### RECORDS SHOWN ###

-- ==== Sys2Proof/Machine/Message.lean ====
section
/-! DEFINITION. Messages (spec/08_isa_memory_engines.md R193), returning atomics R195 and R196, logged atomics and their merge
R197 and R198 (spec/07_ordering.md R177), and the fences R168, R169, R199 to R201. -/

namespace Sys2Proof.Machine

/-! ### Messages, R193 -/

/-- The number of logical cores of the core's launch. -/
def State.gridOf (s : State) (c : Core) : Nat := (s.recOf c.id.lh).grid

/-- The checks of a peer address and its local part: the scratchpad, and alignment, R193. -/
def State.checkPeer (s : State) (x : Word) (align : Nat) : Res Unit := do
  need (peerOk x (s.gridOf s.core)) .engine x
  need (decide (peerLocal x < lmemSize)) .engine x
  need (decide (peerLocal x % align = 0)) .misalign x

/-- A message of two sources, buffered until its region commits, R193. -/
def State.message (s : State) (r : S2) (align : Nat) (m : Word → MsgKind) : Out :=
  s.runCore (do
    s.core.notInHandler
    let (c, x, y) ← s.core.srcAB r.a r.b r.la r.lb
    s.checkPeer x align
    let c' ← c.buffer (.msg (peerCore x) (peerLocal x) (m y))
    .ok (c'.advance s.now wordSize))

/-- MSG.D. -/
def execMsgD (r : S2) (s : State) : Out := s.message r 8 (fun y => .bytes (leBytes 8 y.toNat))
/-- MSG.W. -/
def execMsgW (r : S2) (s : State) : Out := s.message r 4 (fun y => .bytes (leBytes 4 y.toNat))
/-- MSG.B. -/
def execMsgB (r : S2) (s : State) : Out := s.message r 1 (fun y => .bytes (leBytes 1 y.toNat))
/-- The bits of a sub-byte width. -/
def subBits : SubWidth → Nat
  | .four => 4
  | .two => 2
  | .one => 1
/-- MSG.N. -/
def execMsgN (r : S2) (w : SubWidth) (pos : Fin 8) (s : State) : Out :=
  s.message r 1 (fun y => .bits pos.val (subBits w) (BitVec.ofNat 8 (y.toNat % 2 ^ subBits w)))
/-- MSG.EV. -/
def execMsgEv (r : S1) (s : State) : Out :=
  s.runCore (do
    s.core.notInHandler
    let (c, x) ← s.core.srcA r.a r.la
    need (peerOk x (s.gridOf s.core)) .engine x
    need (decide (0x100200 ≤ peerLocal x) && decide (peerLocal x < 0x100400)) .engine x
    need (decide (peerLocal x % 16 = 0)) .misalign x
    let c' ← c.buffer (.msg (peerCore x) (peerLocal x) (.event ((peerLocal x - 0x100200) / 16)))
    .ok (c'.advance s.now wordSize))

/-! ### Returning atomics, R195, R196 -/

/-- The checks of an atomic at issue: its operands, alignment, the scratchpad and the held spans of the core's view. -/
def Core.checkAtomic (c : Core) (r : R3) (cas : Bool) (size : Nat) : Res (Word × Word × Word) := do
  let x ← c.readX r.a
  let y ← c.readX r.b
  let z ← if cas then c.readX r.d else .ok 0
  need (decide (x.toNat % size = 0)) .misalign x
  need (decide (x.toNat + size ≤ lmemSize)) .localrange x
  checkHeld c.rings (span x.toNat size)
  .ok (x, y, z)

/-- The reserved slot of an atomic: its bank for the next three cycles, R15, R196. -/
def Core.atomicSlot (c : Core) (now bank : Nat) : Res Core :=
  match c.bankUse.find? (fun u => u.bank == bank && decide (u.lo ≤ now + 3) && decide (now + 1 ≤ u.hi)) with
  | some u => trapR .bankconf (wd (bank + 16 * 3 + 256 * u.code))
  | none => .ok (c.claim now ⟨bank, now + 1, now + 3, 3⟩)

/-- A returning atomic that has passed its checks, with the operands that it has read then: it reads and writes its bytes as one unit (log
entry 29), and the next region's checkpoint holds its result, R176, R196. In an Umbra launch the first write of a line is held, R358. -/
def State.atomicNow (s : State) (wide : Bool) (r : R3) (f : Nat → Nat → Nat → Nat → Nat × Flags) (ops : Word × Word × Word) :
    Res State := do
  let size := if wide then 8 else 4
  let c := s.core
  let a := ops.1.toNat
  c.copyFirst (s.umbra c.id.lh) [a]
  let c1 ← ((c.killX r.a r.la).killX r.b r.lb).atomicSlot s.now (bankOf a)
  let w := 8 * size
  let old := c.mem.num a size
  let new := f w old (ops.2.1.toNat % 2 ^ w) (ops.2.2.toNat % 2 ^ w)
  let c2 := c1.poke (s.umbra c.id.lh) (cellsAt a (leBytes size new.1))
  let v : Word := if wide then wd old else sx (BitVec.ofNat 32 old)
  let c3 := if r.d = 0 && new.2 = 0 then c2 else c2.write s.now 4 (if r.d = 0 then .none else .x r.d v) new.2
  let c3 := c3.advance s.now wordSize
  .ok (s.withCore (c3.openRegion c3.pc))

/-- A returning atomic, R195, R196: its checks come before the commit; once they have passed it commits, and is held at issue until the
committed work has drained, whatever becomes of the bytes meanwhile. `f` takes the size in bits, the old value, the operand and the value X[d]
compares with. -/
def State.atomic (s : State) (wide : Bool) (r : R3) (cas : Bool) (f : Nat → Nat → Nat → Nat → Nat × Flags) : Out :=
  match s.core.atom with
  | some ops => if s.core.drained then s.run (s.atomicNow wide r f ops) else .next s.held
  | none =>
    match (do s.core.notInHandler; s.core.checkAtomic r cas (if wide then 8 else 4)) with
    | .error e => s.run (.error e)
    | .ok ops => s.runCommitted (fun s' =>
        let s' := s'.withCore { s'.core with atom := some ops }
        if s'.core.drained then s'.atomicNow wide r f ops else .error (.goto s'.held))

/-- An atomic without flags. -/
def plainAmo (g : Nat → Nat → Nat → Nat) (w old op _cmp : Nat) : Nat × Flags := (g w old op, 0)

/-- AMOADD. -/
def execAmoadd (wide : Bool) (r : R3) (s : State) : Out :=
  s.atomic wide r false (plainAmo (fun w old op => (old + op) % 2 ^ w))
/-- AMOMIN. -/
def execAmomin (wide : Bool) (r : R3) (s : State) : Out :=
  s.atomic wide r false (plainAmo (fun w old op => if signedOf w op < signedOf w old then op else old))
/-- AMOMAX. -/
def execAmomax (wide : Bool) (r : R3) (s : State) : Out :=
  s.atomic wide r false (plainAmo (fun w old op => if signedOf w old < signedOf w op then op else old))
/-- AMOMINU. -/
def execAmominu (wide : Bool) (r : R3) (s : State) : Out :=
  s.atomic wide r false (plainAmo (fun _ old op => Nat.min old op))
/-- AMOMAXU. -/
def execAmomaxu (wide : Bool) (r : R3) (s : State) : Out :=
  s.atomic wide r false (plainAmo (fun _ old op => Nat.max old op))
/-- AMOAND. -/
def execAmoand (wide : Bool) (r : R3) (s : State) : Out := s.atomic wide r false (plainAmo (fun _ old op => old &&& op))
/-- AMOOR. -/
def execAmoor (wide : Bool) (r : R3) (s : State) : Out := s.atomic wide r false (plainAmo (fun _ old op => old ||| op))
/-- AMOXOR. -/
def execAmoxor (wide : Bool) (r : R3) (s : State) : Out := s.atomic wide r false (plainAmo (fun _ old op => old ^^^ op))
/-- AMOSWAP. -/
def execAmoswap (wide : Bool) (r : R3) (s : State) : Out := s.atomic wide r false (plainAmo (fun _ _ op => op))
/-- AMOCAS. -/
def execAmocas (wide : Bool) (r : R3) (s : State) : Out :=
  s.atomic wide r true (fun _ old op cmp => (if old = cmp then op else old, 0))
/-- AMOFADD. -/
def execAmofadd (wide : Bool) (r : R3) (s : State) : Out :=
  s.atomic wide r false (fun _ old op _ => fadd (if wide then fmtFp64 else fmtFp32) .rne old op)

/-! ### Logged atomics, R177, R197, R198 -/

/-- A log append, buffered like a message, R197. -/
def State.logAppend (s : State) (narrow : Bool) (r : S2) (op : LogOp) : Out :=
  s.runCore (do
    s.core.notInHandler
    let (c, x, y) ← s.core.srcAB r.a r.b r.la r.lb
    s.checkPeer x (if narrow then 4 else 8)
    let c' ← c.buffer (.log (peerCore x) ⟨peerLocal x, op, !narrow, y⟩)
    .ok (c'.advance s.now wordSize))

/-- LOG.ADD. -/
def execLogAdd (narrow : Bool) (r : S2) (s : State) : Out := s.logAppend narrow r .add
/-- LOG.MIN. -/
def execLogMin (narrow : Bool) (r : S2) (s : State) : Out := s.logAppend narrow r .min
/-- LOG.MAX. -/
def execLogMax (narrow : Bool) (r : S2) (s : State) : Out := s.logAppend narrow r .max
/-- LOG.OR. -/
def execLogOr (narrow : Bool) (r : S2) (s : State) : Out := s.logAppend narrow r .or
/-- LOG.FADD. -/
def execLogFadd (narrow : Bool) (r : S2) (s : State) : Out := s.logAppend narrow r .fadd

/-- A sum formed exactly and rounded once, RNE, R177. -/
def sumExact (f : FloatFmt) (vs : List Nat) : Nat × Flags :=
  let ds := vs.map (decodeF f)
  let pos := ds.any (fun v => v == .inf false)
  let neg := ds.any (fun v => v == .inf true)
  if ds.any Fv.isNan || (pos && neg) then nanResult f (ds.any Fv.isSig || (pos && neg))
  else if pos || neg then (f.infCode neg, 0)
  else roundDy f .rne (ds.all (fun v => match v with | .num s 0 _ => s | _ => false))
    (ds.foldl (fun a v => a.add v.dy) ⟨0, 0⟩)

/-- A log entry before another in the order of a merge: by address. -/
def insertLog (e : LogEntry) : List LogEntry → List LogEntry
  | [] => [e]
  | f :: t => if e.addr ≤ f.addr then e :: f :: t else f :: insertLog e t
/-- The entries in ascending address order, then in arrival order. -/
def byAddr (l : List LogEntry) : List LogEntry := l.foldr insertLog []

/-- The bytes of a log entry's target. -/
def LogEntry.size (e : LogEntry) : Nat := if e.wide then 8 else 4
/-- Whether an entry is one of the floating-point sum that another begins. -/
def LogEntry.joins (e f : LogEntry) : Bool := f.op == .fadd && f.addr == e.addr && f.wide == e.wide

/-- One entry applied to its old value; for LOG.FADD with the operands of every entry of that sum, R177. -/
def LogEntry.apply (e : LogEntry) (old : Nat) (sum : List Nat) : Nat × Flags :=
  let w := 8 * e.size
  let op := e.val.toNat % 2 ^ w
  match e.op with
  | .add => ((old + op) % 2 ^ w, 0)
  | .min => (if signedOf w op < signedOf w old then op else old, 0)
  | .max => (if signedOf w old < signedOf w op then op else old, 0)
  | .or => (old ||| op, 0)
  | .fadd => sumExact (if e.wide then fmtFp64 else fmtFp32) (old :: sum)

/-- The entries of a log applied in order to a core, by the number of entries. -/
def Core.applyLog (c : Core) (now : Nat) (umbra : Bool) : Nat → List LogEntry → Core
  | 0, _ => c
  | _ + 1, [] => c
  | n + 1, e :: t =>
    if (heldBy c.erings e.addr).isSome || (heldBy c.erings (e.addr + e.size - 1)).isSome then
      { c with logDrop := Nat.min 0xFFFF (c.logDrop + 1) }.applyLog now umbra n t
    else
      let same := if e.op == .fadd then t.filter e.joins else []
      let rest := if e.op == .fadd then t.filter (fun f => !e.joins f) else t
      let sum := (e :: same).map (fun f => f.val.toNat % 2 ^ (8 * f.size))
      let r := e.apply (c.mem.num e.addr e.size) sum
      ((c.poke umbra (cellsAt e.addr (leBytes e.size r.1))).engineFlags now r.2).applyLog now umbra n rest

/-- The words that a merge writes: those of the entries that no ring holds. -/
def Core.mergeAddrs (c : Core) : List Nat :=
  (c.log.filter (fun e => !((heldBy c.erings e.addr).isSome || (heldBy c.erings (e.addr + e.size - 1)).isSome))).map (·.addr)
/-- The merge of a core's log, R177, R198: every entry that has arrived. -/
def State.mergeLog (s : State) (id : CoreId) : State :=
  s.updCore id (fun c => { c with log := [] }.applyLog s.now (s.umbra id.lh) c.log.length (byAddr c.log))

/-- LOG.MERGE: the region commits, and the core is held for T_merge, R198. It follows the core's own committed stores to the
words it merges (log entry 22). -/
def execLogMerge (s : State) : Out :=
  s.runCommitted (fun s' => do
    needIdle (!s'.core.log.any (fun e => s'.core.draining (e.addr / 64)))
    s'.core.copyFirst (s'.umbra s'.core.id.lh) (s'.core.mergeAddrs)
    let t := 16 + 2 * s'.core.log.length
    let s1 := s'.mergeLog s'.core.id
    let c := { s1.core.advance s'.now wordSize with nextIssue := s'.now + t }
    .ok (s1.withCore (c.openRegion c.pc)))

/-! ### Fences, R168, R169, R199 to R201 -/

/-- What a FENCE leaves among the region's work: the lines drain in order and loads are performed at their issue, so that it matters before
stores when it names stores, which then join no line buffered before it, before stores and messages when it names messages, and before loads
when it names stores or messages (R168, R199). -/
def fenceOf (sc : Scope) (pred succ : BitVec 3) : Fence where
  sc := sc
  msgs := pred.getLsbD 2
  timed := false
  drains := (pred.getLsbD 2 && (succ.getLsbD 1 || succ.getLsbD 2)) || (pred.getLsbD 1 && succ.getLsbD 1)
  loads := (pred.getLsbD 1 || pred.getLsbD 2) && succ.getLsbD 0
  sheaf := false
/-- The region's work with a fence, unless it orders nothing. -/
def Core.fence (c : Core) (f : Fence) : Core := if f.drains || f.loads then { c with sbuf := c.sbuf ++ [Buf.fence f] } else c
/-- FENCE: it never holds issue itself; it takes effect with the region's commit, R161: what it names before it is performed at its scope
before the stores and messages behind it, and before the loads that issue once it has committed. -/
def execFence (sc : Scope) (pred succ : BitVec 3) (s : State) : Out :=
  s.runCore (do
    s.core.notInHandler
    .ok ((s.core.fence (fenceOf sc pred succ)).advance s.now wordSize))

/-- The largest T_msg from a core to the parties of GROUP, DIE or DEVICE scope, R200. -/
def State.fenceReach (s : State) (c : Core) (sc : Scope) : Nat :=
  let corners (d : Nat) : List (Nat × Nat) :=
    let r := d / 2 * 24
    let k := d % 2 * 24
    [(r, k), (r, k + 23), (r + 23, k), (r + 23, k + 23)]
  let ps := match sc with
    | .group => ((s.kernOf c.id.lh).groups.filter (fun (g : List Nat) => g.contains c.id.lc)).flatMap (fun (g : List Nat) => g.map (s.posOf c.id.lh))
    | .die => corners c.die
    | _ => [0, 1, 2, 3].flatMap corners
  ps.foldl (fun m p => Nat.max m (s.tMsg c.pos p)) 0

/-- What a FENCE.X whose producer is the CORE path leaves among the region's work, R169: what the core has observed is performed before what
drains behind it, and, for the consumers CORE and HOST, before its later loads. What an engine's path has done and the core has observed
is performed already. -/
def fenceXOf (sc : Scope) (k : Path) : Fence := ⟨sc, true, true, true, k == .core || k == .host, k == .sheaf || k == .host⟩
/-- The loads behind a FENCE.X whose producer is the CORE path and whose consumer is CORE or HOST: those of its own region too wait for what the
core has committed, and for what it has observed and is on its way within the scope, R169 (log entry 97). -/
def State.fenceLoads (s : State) (c : Core) (f : Fence) : Core :=
  if !f.loads then c else
  { c with
    drainq := if c.drainq.isEmpty then c.drainq else
      c.drainq ++ [Drain.mk (.fence { f with drains := false, sheaf := false }) 0 s.now s.now s.timeFine .none]
    loadAfter := (c.loadAfter ++ ((s.packets.filter (s.underWay c f.sc)).map (·.id)) ++
      ((s.tlines.filter (s.lineUnderWay c f.sc)).map (·.id))).eraseDups }
/-- FENCE.X: with the consumer CORE it holds the next instruction, R200; for the work of its region it takes effect at commit, R161, R169. -/
def execFenceX (sc : Scope) (p k : Path) (s : State) : Out :=
  s.run (do
    s.core.notInHandler
    need (p != .ctx && k != .ctx) .access 0xF9
    let s := s.tickFresh
    let c := (if p == .core then (s.fenceLoads s.core (fenceXOf sc k)).fence (fenceXOf sc k) else s.core).advance s.now wordSize
    if k != .core then .ok (s.withCore c)
    else match sc with
      | .core | .gang | .cluster => .ok (s.withCore { c with nextIssue := s.now + 2 })
      | .group | .die | .device =>
        let n := 2 * s.fenceReach c sc
        .ok (s.withCore { c with nextIssue := s.now + 2 + Config.fenceHold s.fresh % (if n ≤ 2 then 1 else n - 1) })
      | .package | .peer | .domain | .host | .io | .system =>
        let at_ := s.now + 1 + Config.ackTime s.fresh
        .ok ((s.withCore { c with run := .waiting .ack, nextIssue := at_ }).sched at_ false (.scopeAcknowledgement c.id)))

/-- FENCE.I: the next instruction issues 3 cycles later, R201. -/
def execFenceI (s : State) : Out :=
  s.runCore (do
    s.core.notInHandler
    .ok { s.core.advance s.now wordSize with nextIssue := s.now + 3 })

end Sys2Proof.Machine
end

###

YOUR OBJECTIVE - Your response should be the lines above from the first to the one containing "need (decide (0x100200", inclusive, each given exactly.

EXERCISE SOLUTION -
-- ==== Sys2Proof/Machine/Message.lean ====
section
/-! DEFINITION. Messages (spec/08_isa_memory_engines.md R193), returning atomics R195 and R196, logged atomics and their merge
R197 and R198 (spec/07_ordering.md R177), and the fences R168, R169, R199 to R201. -/

namespace Sys2Proof.Machine

/-! ### Messages, R193 -/

/-- The number of logical cores of the core's launch. -/
def State.gridOf (s : State) (c : Core) : Nat := (s.recOf c.id.lh).grid

/-- The checks of a peer address and its local part: the scratchpad, and alignment, R193. -/
def State.checkPeer (s : State) (x : Word) (align : Nat) : Res Unit := do
  need (peerOk x (s.gridOf s.core)) .engine x
  need (decide (peerLocal x < lmemSize)) .engine x
  need (decide (peerLocal x % align = 0)) .misalign x

/-- A message of two sources, buffered until its region commits, R193. -/
def State.message (s : State) (r : S2) (align : Nat) (m : Word → MsgKind) : Out :=
  s.runCore (do
    s.core.notInHandler
    let (c, x, y) ← s.core.srcAB r.a r.b r.la r.lb
    s.checkPeer x align
    let c' ← c.buffer (.msg (peerCore x) (peerLocal x) (m y))
    .ok (c'.advance s.now wordSize))

/-- MSG.D. -/
def execMsgD (r : S2) (s : State) : Out := s.message r 8 (fun y => .bytes (leBytes 8 y.toNat))
/-- MSG.W. -/
def execMsgW (r : S2) (s : State) : Out := s.message r 4 (fun y => .bytes (leBytes 4 y.toNat))
/-- MSG.B. -/
def execMsgB (r : S2) (s : State) : Out := s.message r 1 (fun y => .bytes (leBytes 1 y.toNat))
/-- The bits of a sub-byte width. -/
def subBits : SubWidth → Nat
  | .four => 4
  | .two => 2
  | .one => 1
/-- MSG.N. -/
def execMsgN (r : S2) (w : SubWidth) (pos : Fin 8) (s : State) : Out :=
  s.message r 1 (fun y => .bits pos.val (subBits w) (BitVec.ofNat 8 (y.toNat % 2 ^ subBits w)))
/-- MSG.EV. -/
def execMsgEv (r : S1) (s : State) : Out :=
  s.runCore (do
    s.core.notInHandler
    let (c, x) ← s.core.srcA r.a r.la
    need (peerOk x (s.gridOf s.core)) .engine x
    need (decide (0x100200 ≤ peerLocal x) && decide (peerLocal x < 0x100400)) .engine x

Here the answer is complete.